I recently purchased two different low-priced portable GPS systems for each of my vehicles, the Magellan Roadmate 1412, and the TomTom One. Each of these systems provides great features for its price and the choice between them is a matter of personal preference. The Garmin Nuvi 200 falls into the same class of entry level GPS systems. What I like and don't like about each are discussed below. You should be able to get most of these GPS ystems for less than $200 (even though list price is higher). With pricing like this, and the features provided, there is hardly any reason to do without a GPS system today.

Garmin Nuvi 265WT4.3yesyesyes$220
Garmin Nuvi 265T3.5yesyesyes$180
Garmin Nuvi 255W4.3yesnoexternal$160
Garmin Nuvi 205W4.3nonoexternal$140
Garmin Nuvi 200W4.3nonono$130
Garmin Nuvi 2003.5nonono$110
TomTom One3.5nonoexternal$120
TomTom One XLS4.3yesnoexternal$150
Magellan RoadMate 14704.7yesnoexternal$180
Magellan RoadMate 14304.3yesnoSubscription$140
Magellan Roadmate 14124.3yesnono$100
Navigon 7200T4.3yesyesyes$180

In general, as a techie, I prefer the TomTom One because it is more configurable, allowing downloads of extensions provided by other users, and sharing of my own map fixes, etc. A tyical user would likely not make use of such features, and the spoken street names and split screen feature on the Magellan Roadmate 1412 woud likely make it the prefered unit.

There are many version of each of these GPS systems, with different features and model numbers. Within a particular line of systems, some features will vary, but the basic operation is likely to be similar. If you are considering different models of these systems, this review is likely still useful, but you will need to look at the specific features of the models you are considering to see if a particular comment is still relevant for comparison. For example, while the TomTom One does not speak street names, the TomTom One XL-S adds that feature as well as the 4.3 inch screen, making it perhaps more comparable to the Magellan Roadmate 1412. While the Magellan Roadmate 1412 does not include a built in traffic receiver, the Magellan Roadmate 1430 does, but you will pay to subscribe after the first three months, while the Garmin Nuvi 265 and Navigon 7200T include the traffic receiver and service for the life of the device.
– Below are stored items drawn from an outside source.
/-- At the advance head of S0: the front axle of an ARRIVING movement sets its due time anew where that is earlier, an axle
that follows it leaves it, and a DISTURBED section hides it. -/
theorem test_passageAdvance :
    let c : ConfigImage := { config with profiles := config.profiles.set 2 ⟨1200, 5, 500, 27, 240, 20, 20⟩ }
    let on (m : Movement) : State := { withTrain m with store := { Store.initial with active := some c, state := .idle } }
    let m := { train with state := .arriving, dueTime := some 20000 }
    let p : Passage := ⟨5, .ab, some 50, 100⟩
    let due (s : State) : Option (Option Time) := (s.slot 3).map Movement.dueTime
    (on m).bounds 5 = false ∧ (on m).placedIn 5 = some 0 ∧ (part .open).placedIn 5 = none ∧ (on m).situation m = .toward ∧
    (on m).cfg.timed ((on m).governingEntry m) = true ∧ due ((on m).passage p) = some (some 6100) ∧
    due ((on m).passage { p with speed := none }) = some (some 20000) ∧
    due ((on { m with advance := some ⟨5, 0⟩ }).passage p) = some (some 20000) ∧
    due ((on m).passage { p with speed := some 300 }) = some none ∧
    ((on m).setSection 0 ((approachWith 2 [3]).disturbedBy .headFailed)).passage p =
      (on m).setSection 0 ((approachWith 2 [3]).disturbedBy .headFailed) := by decide +kernel

/-- The road in a state, its booms all of one state under that state's orders, and a command waiting. -/
def roadIn (st : SeqState) (b : BoomState) (c : Instr) : State :=
  { part st with
    out := { (part st).out with booms := Booms.build fun i => { Boom.off with
      state := b, order := st.order i, downContact := ⟨b == .down, 0⟩, upContact := ⟨b == .up, 0⟩ } }
    pending := [c] }

/-- The last boom, `i`, at its contact, and every other at rest in the state `rest` already. -/
def arriving (st : SeqState) (i : BoomId) (rest : BoomState) (k : ContactId) : State :=
  let s := roadIn st rest (.contactChange 3000 i k true 2000)
  s.setBoom i { s.boom i with
    state := if k = .down then .lowering else .raising, order := if k = .down then .lower else .raise
    downContact := ⟨false, 0⟩, upContact := ⟨false, 0⟩ }

/-- With the lamp condition major. -/
def dimmed (s : State) : State :=
  let red : Lamp := { Lamp.initial with condition := .failed 0 }
  { s with out := { s.out with lamps := { s.out.lamps with redLeft1 := red, redRight1 := red }, major := true } }

/-- One step for each transition (R106, R108, R109, R112, R113, R115, R118). -/
theorem test_transitions :
    (stepped (roadIn .open .up (.hold 0 .service 1))).seq.state = .amber ∧
    (stepped (arriving .entryLowering .entry1 .down .down)).seq.state = .exitWait ∧
    (stepped (arriving .exitLowering .exit2 .down .down)).seq.state = .closed ∧
    (stepped (arriving .reclosing .exit1 .down .down)).seq.state = .closed ∧
    (stepped (dimmed (arriving .reclosing .exit1 .down .down))).seq.state = .failedClosed ∧
    (stepped (arriving .raising .entry2 .up .up)).seq.state = .open ∧
    (stepped (arriving .failedClosed .entry1 .down .down)).seq.state = .closed ∧
    (stepped (roadIn .open .up (.contactChange 3000 .entry1 .up false 2000))).seq.state = .failedClosed := by decide +kernel

/-- With everything but the consents met, the road stays CLOSED. -/
theorem test_waitsForConsent :
    let s : State := { closing with stances := heard }
    s.raiseOtherwise = false ∧ (stepped s).raiseOtherwise = true ∧ (stepped s).seq.state = .closed ∧
    (stepped s).consentComplete = false := by decide +kernel

/-- A movement that becomes DUE beside another track's starts the second-train timer, or starts it again, in a state that hears
it; beside one of its own track it does not. -/
theorem test_secondTrainStarts :
    let on (st : SeqState) (track : TrackId) : State :=
      let s := (withTrain { train with state := .arriving, dueTime := some 0 }).setSlot 4
        (some { train with number := 8, track := track, state := .crossing })
      { s with seq := { (part st).seq with secondTrain := some 77 }, approach := ⟨true, false, true⟩
               pending := [.dueTimeReached 0 3] }
    [on .exitWait 1, on .closed 1, on .closed 0, on .reclosing 1].map (fun s => (stepped s).seq.secondTrain) =
      [some 10000, some 10000, some 77, some 77] ∧ (on .closed 1).now = 0 := by decide +kernel

/-- The second-train timer stands from EXIT-LOWERING into CLOSED, and ends as the road begins to rise, as it also does where an
entry begins to hear it. -/
theorem test_secondTrainEnds :
    let with_ (s : State) : State := { s with seq := { s.seq with secondTrain := some 77 } }
    [arriving .exitLowering .exit2 .down .down, closing, arriving .entryLowering .entry1 .down .down].map
      (fun s => ((stepped (with_ s)).seq.state, (stepped (with_ s)).seq.secondTrain)) =
      [(.closed, some 77), (.raising, none), (.exitWait, none)] := by decide +kernel

/-- The major lamp condition that appears in CLOSED puts LAMP in the set and takes the road to FAILED-CLOSED; in OPEN it does
neither (R116). -/
theorem test_lampAppears :
    let dark (st : SeqState) (b : BoomState) : State :=
      let s := dimmed (roadIn st b (.hold 0 .service 1))
      { s with out := { s.out with major := false } }
    [dark .closed .down, dark .open .up].map (fun s =>
      ((stepped s).out.major, (stepped s).seq.causes.lamp, (stepped s).seq.state)) =
      [(true, true, .failedClosed), (true, false, .amber)] := by decide +kernel
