-- ==== Sys2Proof/Machine/Dispatch.lean ====
section
/-! DEFINITION. exec: one arm per row of spec/opcode_table.json, each one call of its meaning. -/

namespace Sys2Proof.Machine

/-- The effect of one instruction. -/
def exec (i : Instr) (s : State) : Host.Outcome State Fault Refusal :=
  match i with
  | .lit c => Sys2Proof.Machine.execLit c s
  | .esc0 p => Sys2Proof.Machine.execEsc0 p s
  | .esc1 p => Sys2Proof.Machine.execEsc1 p s
  | .esc2 p => Sys2Proof.Machine.execEsc2 p s
  | .esc3 p => Sys2Proof.Machine.execEsc3 p s
  | .esc4 p => Sys2Proof.Machine.execEsc4 p s
  | .esc5 p => Sys2Proof.Machine.execEsc5 p s
  | .escs p => Sys2Proof.Machine.execEscs p s
  | .illLead10 _ => Sys2Proof.Machine.execIllLead10 s
  | .illLead111 _ => Sys2Proof.Machine.execIllLead111 s
  | .illTrunc _ => Sys2Proof.Machine.execIllTrunc s
  | .illCont _ _ => Sys2Proof.Machine.execIllCont s
  | .illOverlong _ => Sys2Proof.Machine.execIllOverlong s
  | .illFixed _ _ => Sys2Proof.Machine.execIllFixed s
  | .illIndex6 _ => Sys2Proof.Machine.execIllIndex6 s
  | .illShortpay _ => Sys2Proof.Machine.execIllShortpay s
  | .esckF0 k p => Sys2Proof.Machine.execEsckF0 k p s
  | .escsF0 p => Sys2Proof.Machine.execEscsF0 p s
  | .illIndex6F0 _ => Sys2Proof.Machine.execIllIndex6F0 s
  | .classD0 => Sys2Proof.Machine.execClassD0 s
  | .classD1 => Sys2Proof.Machine.execClassD1 s
  | .classD2 => Sys2Proof.Machine.execClassD2 s
  | .classD3 => Sys2Proof.Machine.execClassD3 s
  | .classD4 => Sys2Proof.Machine.execClassD4 s
  | .classD5 => Sys2Proof.Machine.execClassD5 s
  | .classSafe c => Sys2Proof.Machine.execClassSafe c s
  | .put1 c => Sys2Proof.Machine.execPut1 c s
  | .pute k n => Sys2Proof.Machine.execPute k n s
  | .puts c => Sys2Proof.Machine.execPuts c s
  | .get7 => Sys2Proof.Machine.execGet7 s
  | .classify c => Sys2Proof.Machine.execClassify c s
  | .dval k => Sys2Proof.Machine.execDval k s
  | .encStep => Sys2Proof.Machine.execEncStep s
  | .encode => Sys2Proof.Machine.execEncode s
  | .push7 v => Sys2Proof.Machine.execPush7 v s
  | .decStep => Sys2Proof.Machine.execDecStep s
  | .decode => Sys2Proof.Machine.execDecode s
  | .encStart => Sys2Proof.Machine.execEncStart s
  | .decStart => Sys2Proof.Machine.execDecStart s

end Sys2Proof.Machine
end

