/-- Calls of GET7 since ENC.START. -/
theorem drawChunks_encClear (hin : e.inp = bufferOf bytes) (hlen : e.len = bytes.length)
    (calls : Nat) :
    let drawn := min calls (chunkCount e.len)
    drawChunks calls (encClear e) =
      .next ((List.range drawn).map fun i => chunkFrom bytes (7 * i),
        cursorAt (encClear e) (7 * drawn)) := by
  have hstart : cursorAt (encClear e) 0 = encClear e := rfl
  simpa [List.range_eq_range', hstart] using drawChunks_from (e := encClear e) hin hlen calls 0

end

end Sys2Proof.Machine

/-- Settles O12: GET7 takes a window of two bytes, which each row splits at the byte boundary. -/
theorem extractByBitOffset : Obligations.ExtractByBitOffset := by
  intro e cur nxt hbi hcur hnxt answer
  have hrow : ∀ o c, e.bo = o → (cur ++ nxt).extractLsb' (9 - o.toNat) 7 = c →
      answer c (o - 1#3) (if o = 0#3 then e.bi else e.bi + 1) := by
    rintro _ _ rfl rfl
    rw [← joinBytes_eq_window e.bo.isLt]
    exact extract_of_bytes hbi hcur hnxt
  have hacross := window_across cur nxt
  exact ⟨fun h => hrow _ _ h (window_of_first cur nxt 1 7),
    fun h => hrow _ _ h (window_of_first cur nxt 0 7),
    fun h => hrow _ _ h (hacross 6 1 (by decide)), fun h => hrow _ _ h (hacross 5 2 (by decide)),
    fun h => hrow _ _ h (hacross 4 3 (by decide)), fun h => hrow _ _ h (hacross 3 4 (by decide)),
    fun h => hrow _ _ h (hacross 2 5 (by decide)), fun h => hrow _ _ h (hacross 1 6 (by decide))⟩

/-- Settles O10: GET7 on a placed input is the chunk of the stream at its cursor, and so is each of a
run of calls. -/
theorem extractTakesStreamSlice : Obligations.ExtractTakesStreamSlice := by
  intro e bytes hin hlen
  refine ⟨extract_beyond, fun h => ?_, fun j hj => ?_⟩
  · refine ⟨_, _, extract_placed hin hlen h, fun i hi => ?_, cursorBit_cursorAt e _, rfl⟩
    rw [getLsbD_chunkFrom _ _ (by omega), Nat.sub_sub_self (by omega)]
    rfl
  · simpa [Nat.min_eq_left hj] using drawChunks_encClear hin hlen j

/-- Settles O11: a run of calls draws as many chunks as are left, and 7 ceil(8n/7) bits are the 8n of
the input and the fill bits. -/
theorem extractorChunkCount : Obligations.ExtractorChunkCount := by
  intro e bytes hin hlen n m fill
  have hsum : 7 * m = 8 * n + fill := chunkCount_zeroFill n
  obtain ⟨hbi, hbo⟩ : 7 * m / 8 = n ∧ 7 * m % 8 = fill := cursor_at_last n
  have hdraw := drawChunks_encClear hin hlen
  simp only [hlen] at hdraw
  refine ⟨by omega, hsum, fun calls h => ?_, fun calls cs e' h hcs => ?_, fun h => ⟨?_, ?_⟩⟩
  · refine ⟨cursorAt (encClear e) (7 * m), ?_, hbi, (cursorAt_bo _ _).trans hbo, extract_beyond ?_⟩
    · rw [hdraw, Nat.min_eq_right h, chunksOf]
    · rw [cursorBit_cursorAt, cursorAt_len, encClear_len, hlen]
      omega
  · rw [hdraw, Nat.min_eq_left h.le] at hcs
    cases hcs
    simp
  · exact lastChunk_fill h
  · exact lt_chunkCount_iff.1 (by omega : m - 1 < m)
end

section
/-! SUPPORT. The classifier's partition of the 128 chunk values: the safe ones by their value, and the
six that are left (41_classifier.md R131). -/

open Sys2Proof Sys2Proof.Machine

namespace Sys2Proof.Machine

/-- A chunk is safe exactly where it is none of the six values of DTAB (R130). -/
theorem classOf_safe_iff_toNat {c : Chunk} :
    classOf c = .safe ↔ c.toNat ≠ 0x00 ∧ c.toNat ≠ 0x0A ∧ c.toNat ≠ 0x0D ∧ c.toNat ≠ 0x22 ∧
      c.toNat ≠ 0x26 ∧ c.toNat ≠ 0x5C := by
  rw [classOf_safe]
  simp [Config.inDtab, Config.dtab, BitVec.toNat_eq]

/-- The values that are not safe are those of DTAB, which lists them in increasing order (R34). -/
theorem filter_not_safe_range :
    ((List.range 128).filter fun n => !decide (classOf (BitVec.ofNat 7 n) = .safe)) =
      Config.dtab.toList.map BitVec.toNat := by
  decide

/-- Of the 128 chunk values the six of DTAB are not safe, so 122 are (R131). -/
theorem length_filter_safe_range :
    ((List.range 128).filter fun n => classOf (BitVec.ofNat 7 n) = .safe).length = 122 := by
  have hsplit := List.length_eq_length_filter_add (l := List.range 128)
    fun n => decide (classOf (BitVec.ofNat 7 n) = .safe)
  have hdangerous : (Config.dtab.toList.map BitVec.toNat).length = 6 := rfl
  rw [filter_not_safe_range, List.length_range, hdangerous] at hsplit
  omega

end Sys2Proof.Machine

/-- Settles O6: the seven ranges are what DTAB's six values leave of 0 to 127. -/
theorem safeChunkValues : Obligations.SafeChunkValues := by
  refine ⟨fun c => ?_, length_filter_safe_range⟩
  have hc := c.isLt
  rw [classOf_safe_iff_toNat]
  omega

/-- Settles O7: CLASS answers `dangerous k` exactly on DTAB[k], which is what DVAL of k returns. -/
theorem classDvalInverse : Obligations.ClassDvalInverse := by
  refine ⟨fun k => ⟨_, tableEntry_index k, classOf_dangerous.2 rfl⟩, fun c k h => ?_⟩
  rw [tableEntry_index, classOf_dangerous.1 h]
end

section
/-! SUPPORT. The packer (42_packer.md): what one ENC.STEP does on a placed input, the encode loop as `pack`
of the chunks that are left, and the size of a packed text. -/

open Sys2Proof Sys2Proof.Machine

namespace Sys2Proof.Machine

/-! ### ENC.STEP in each of its cases (R148) -/

section
variable {e : Enc} {bytes : List Byte} {c : Chunk} {k : Index}

theorem encodeStep_of_done (h : e.done = true) : encodeStep e = .next e := by
  simp [encodeStep, h]

theorem encodeStep_exhausted (hdone : e.done = false) (h : 8 * e.len ≤ cursorBit e) :
    encodeStep e = .next (encSetDone e) := by
  simp [encodeStep, hdone, extract_beyond h]

theorem encodeStep_safe (hin : e.inp = bufferOf bytes) (hlen : e.len = bytes.length)
    (hdone : e.done = false) (h : cursorBit e < 8 * e.len)
    (hc : classOf (chunkFrom bytes (cursorBit e)) = .safe) :
    encodeStep e = .next
      (emitLiteral (chunkFrom bytes (cursorBit e)) (cursorAt e (cursorBit e + 7))) := by
  simp [encodeStep, hdone, extract_placed hin hlen h, hc]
The TomTom One and the Garmin Nuvi 200 have a smaller 3.5 inch screen than the Magellan 1412 that has a 4.3 inch screen. In typical map mode I do not find the smaller screen to be a limitation, but the Magellan 1412 does take advantage of the lager screen to provide a split screen view when approaching a maneuver along a route: the right side will display the map, and the left side of the screen will display a closeup view in 2D mode of the maneuver you are about to make. The screen of the Garmin Nuvi 200 is extremely bright and easy to read in sunlight conditions.

I found the user interface for the TomTom One to be smoother and more intuitive than that of the Magellan 1412 and the Garmin Nuvi 200. Each interface has its unique functions. Some of the features in the Magellan 1412 that I like include simulator mode (which will review a planned route before you start a trip), easy access to the full list of maneuvers along a route, and trip computer mode, which tracks elapsed time since the last reset, and it allows you to save these values for review at a later time. On the TomTom One I particularly like the ability to make corrections to the map and routing, and to share these corrections with others.

I found the TomTom One to be more cofigurable than the Magellan 1412, including the TomTom's choice of voices and the ability to download voice packages and shared points of interest databases from a community web site.

All three units are capable of being connected to a computer, and charged through a USB cable (as well as an auto-adapter), but the TomTom One comes with the correct USB cable to make this connection while my Magellan 1412, did not come with the cable. The TomTom and Magellan units come with software, but the Magellan software seemed less specific to use of the Magellan 1412 and more suited to integrating the management of map features across multiple units. I found that software difficult to figure out and chose not to use it.

The Magellan 1412 has the ability to speak street names, whereas the TomTom One does not. I did not find this to be an issue for me, but I know others that need the spoken street names, so that is a choice you will have to make. If you like the TomTom, and need the spoken street names, then the TomTom One XL-S may be for you, but it will be a little more expensive. The TomTom One provides many voices to choose from, whereas I could not find that feature on the Magellan 1412.

For users in the United States, I found all units to come with suitable maps (except the Nuvi 200 which omits Alaska) in the device but I do not have specific comments regarding the accuracy or currency of the maps.